Give back all of the records, exactly and completely.
[Start of section]
-- ==== Sys2Proof/Machine/Yoke.lean ====
section
/-! DEFINITION. The team: claims, roles, frames sent on the yoke, reports to the yardmaster, check values and divergence (R362 to
R371, R380, R381, R386). -/

namespace Sys2Proof.Machine

/-- The YK page. -/
abbrev ykP : Nat := pg .yk 0

/-- The claim held (R362). -/
def State.claim (s : State) : Nat := s.rd ykP YK_CLAIM_CLAIM

/-- The partner's claim, 0xFF when none is in contact (R390). -/
def State.partnerClaim (s : State) : Nat := s.rd ykP YK_CLAIM_PARTNER

/-- A partner is in contact. -/
def State.contact (s : State) : Bool := s.on ykP YK_PARTNER_VALID

/-- PAIRED, JOINING or IN_STEP: the TEAM flag (R372, R288). -/
def State.inTeam (s : State) : Bool := decide (3 ≤ s.yoke.state) && decide (s.yoke.state ≤ 5)

/-- This unit's NODE_ID. -/
def State.node (s : State) : Nat := s.rd 0 SYS_NODE_NODE_ID

/-- The unit is the lead (R365). -/
def State.isLead (s : State) : Bool :=
  decide (s.claim ≠ 0) && (!s.contact || decide (s.partnerClaim < s.claim))

/-- "The higher claim of its team" (R195, R337) means that the unit is the lead (R365); with YK off there is no team, and the unit
sends. -/
def State.highClaim (s : State) : Bool := decide (s.yoke.state = 0) || s.isLead

/-- The unit acts as the lead for the sequencer and for time (R365): while neither unit is the lead, the even-numbered
device does. -/
def State.isSeq (s : State) : Bool :=
  if s.contact then s.isLead || (decide (s.claim = 0 ∨ s.claim = s.partnerClaim) &&
    decide (s.partnerClaim = 0 ∨ s.claim = s.partnerClaim) && decide (s.node % 2 = 0))
  else true

/-! ### Messages to the yardmaster (R384, R386) -/

/-- `n` bytes at offset `off` of the site record as the MSS read it at stage 2 (R422), as a number; 0 where it has read none. -/
def State.siteNum (s : State) (off n : Nat) : Nat := recNum s.mss.site off n

/-- The NODE_ID in force does not belong to the site record's SITE (R422). -/
def State.wrongSite (s : State) : Bool := s.on 0 SYS_NODE_VALID && decide (s.node / 512 ≠ s.siteNum 8 1)

/-- The yardmaster and the device's own port, 7960 unless the site record names another (R384, R422). -/
def State.ymDest (s : State) : Dest :=
  ⟨bit (s.siteNum 9 1) 0, s.siteNum 0x10 16, s.siteNum 0xA 2, if s.siteNum 0xC 2 = 0 then 7960 else s.siteNum 0xC 2⟩

/-- A message of MSS firmware to the yardmaster: type and bytes from 0x18, on the NET instances that the site record's YM_NETS
names (R384, R422). On the wrong site only RESULTs are sent, and without a node ID nothing (R29). -/
def State.ymSend (s : State) (typ : Nat) (body : List Nat) : State :=
  let hdr := [0x51, 0x59, 0x4D, 0x31, typ, 1] ++ le (24 + body.length) 2 ++ le s.node 2 ++ [0, 0] ++ le s.yoke.msgSeq 4 ++
    le s.now 8
  if !s.on 0 SYS_NODE_VALID || s.siteNum 0x30 4 = 0 || (s.wrongSite && decide (typ ≠ 3)) then s
  else (s.netDatagram (s.siteNum 0x30 4) s.ymDest (hdr ++ body)).yk fun y => { y with msgSeq := (y.msgSeq + 1) % 2 ^ 32 }

/-- A REPORT (R386). -/
def State.report (s : State) (kind obj id frame own partner withheld : Nat) : State :=
  s.ymSend 2 ([kind, obj] ++ le id 2 ++ le frame 4 ++ le own 8 ++ le partner 8 ++ le withheld 4)

/-- A report of a divergence, at most YK_DIV_RATE of one kind per second (R381). -/
def State.reportDiv (s : State) (kind obj id frame own partner : Nat) : State :=
  let x := Store.getD ⟨0, 0, 0⟩ kind s.yoke.reports
  let x := if x.from_ + 1000000000 ≤ s.now then { x with from_ := s.now, sent := 0 } else x
  if x.sent < max 1 (s.rd ykP YK_DIV_RATE_RATE) then
    (s.yk fun y => { y with reports := Store.put kind { x with sent := x.sent + 1, withheld := 0 } y.reports }).report kind obj id
      frame own partner x.withheld
  else s.yk fun y => { y with reports := Store.put kind { x with withheld := x.withheld + 1 } y.reports }

/-! ### State and link -/

/-- STATUS.STATE changes (R372), writing STATE. -/
def State.ykState (s : State) (new : Nat) : State :=
  let old := s.yoke.state
  if new = old then s else (s.yk fun y => { y with state := new }).emit ykP 1 [new, old]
[End of section]
ANSWER TO THIS EXERCISE:
-- ==== Sys2Proof/Machine/Yoke.lean ====
section
/-! DEFINITION. The team: claims, roles, frames sent on the yoke, reports to the yardmaster, check values and divergence (R362 to
R371, R380, R381, R386). -/

namespace Sys2Proof.Machine

/-- The YK page. -/
abbrev ykP : Nat := pg .yk 0

/-- The claim held (R362). -/
def State.claim (s : State) : Nat := s.rd ykP YK_CLAIM_CLAIM

/-- The partner's claim, 0xFF when none is in contact (R390). -/
def State.partnerClaim (s : State) : Nat := s.rd ykP YK_CLAIM_PARTNER

/-- A partner is in contact. -/
def State.contact (s : State) : Bool := s.on ykP YK_PARTNER_VALID

/-- PAIRED, JOINING or IN_STEP: the TEAM flag (R372, R288). -/
def State.inTeam (s : State) : Bool := decide (3 ≤ s.yoke.state) && decide (s.yoke.state ≤ 5)

/-- This unit's NODE_ID. -/
def State.node (s : State) : Nat := s.rd 0 SYS_NODE_NODE_ID

/-- The unit is the lead (R365). -/
def State.isLead (s : State) : Bool :=
  decide (s.claim ≠ 0) && (!s.contact || decide (s.partnerClaim < s.claim))

/-- "The higher claim of its team" (R195, R337) means that the unit is the lead (R365); with YK off there is no team, and the unit
sends. -/
def State.highClaim (s : State) : Bool := decide (s.yoke.state = 0) || s.isLead

/-- The unit acts as the lead for the sequencer and for time (R365): while neither unit is the lead, the even-numbered
device does. -/
def State.isSeq (s : State) : Bool :=
  if s.contact then s.isLead || (decide (s.claim = 0 ∨ s.claim = s.partnerClaim) &&
    decide (s.partnerClaim = 0 ∨ s.claim = s.partnerClaim) && decide (s.node % 2 = 0))
  else true

/-! ### Messages to the yardmaster (R384, R386) -/

/-- `n` bytes at offset `off` of the site record as the MSS read it at stage 2 (R422), as a number; 0 where it has read none. -/
def State.siteNum (s : State) (off n : Nat) : Nat := recNum s.mss.site off n

/-- The NODE_ID in force does not belong to the site record's SITE (R422). -/
def State.wrongSite (s : State) : Bool := s.on 0 SYS_NODE_VALID && decide (s.node / 512 ≠ s.siteNum 8 1)

/-- The yardmaster and the device's own port, 7960 unless the site record names another (R384, R422). -/
def State.ymDest (s : State) : Dest :=
  ⟨bit (s.siteNum 9 1) 0, s.siteNum 0x10 16, s.siteNum 0xA 2, if s.siteNum 0xC 2 = 0 then 7960 else s.siteNum 0xC 2⟩

/-- A message of MSS firmware to the yardmaster: type and bytes from 0x18, on the NET instances that the site record's YM_NETS
names (R384, R422). On the wrong site only RESULTs are sent, and without a node ID nothing (R29). -/
def State.ymSend (s : State) (typ : Nat) (body : List Nat) : State :=
  let hdr := [0x51, 0x59, 0x4D, 0x31, typ, 1] ++ le (24 + body.length) 2 ++ le s.node 2 ++ [0, 0] ++ le s.yoke.msgSeq 4 ++
    le s.now 8
  if !s.on 0 SYS_NODE_VALID || s.siteNum 0x30 4 = 0 || (s.wrongSite && decide (typ ≠ 3)) then s
  else (s.netDatagram (s.siteNum 0x30 4) s.ymDest (hdr ++ body)).yk fun y => { y with msgSeq := (y.msgSeq + 1) % 2 ^ 32 }

/-- A REPORT (R386). -/
def State.report (s : State) (kind obj id frame own partner withheld : Nat) : State :=
  s.ymSend 2 ([kind, obj] ++ le id 2 ++ le frame 4 ++ le own 8 ++ le partner 8 ++ le withheld 4)

/-- A report of a divergence, at most YK_DIV_RATE of one kind per second (R381). -/
def State.reportDiv (s : State) (kind obj id frame own partner : Nat) : State :=
  let x := Store.getD ⟨0, 0, 0⟩ kind s.yoke.reports
  let x := if x.from_ + 1000000000 ≤ s.now then { x with from_ := s.now, sent := 0 } else x
  if x.sent < max 1 (s.rd ykP YK_DIV_RATE_RATE) then
    (s.yk fun y => { y with reports := Store.put kind { x with sent := x.sent + 1, withheld := 0 } y.reports }).report kind obj id
      frame own partner x.withheld
  else s.yk fun y => { y with reports := Store.put kind { x with withheld := x.withheld + 1 } y.reports }

/-! ### State and link -/

/-- STATUS.STATE changes (R372), writing STATE. -/
def State.ykState (s : State) (new : Nat) : State :=
  let old := s.yoke.state
  if new = old then s else (s.yk fun y => { y with state := new }).emit ykP 1 [new, old]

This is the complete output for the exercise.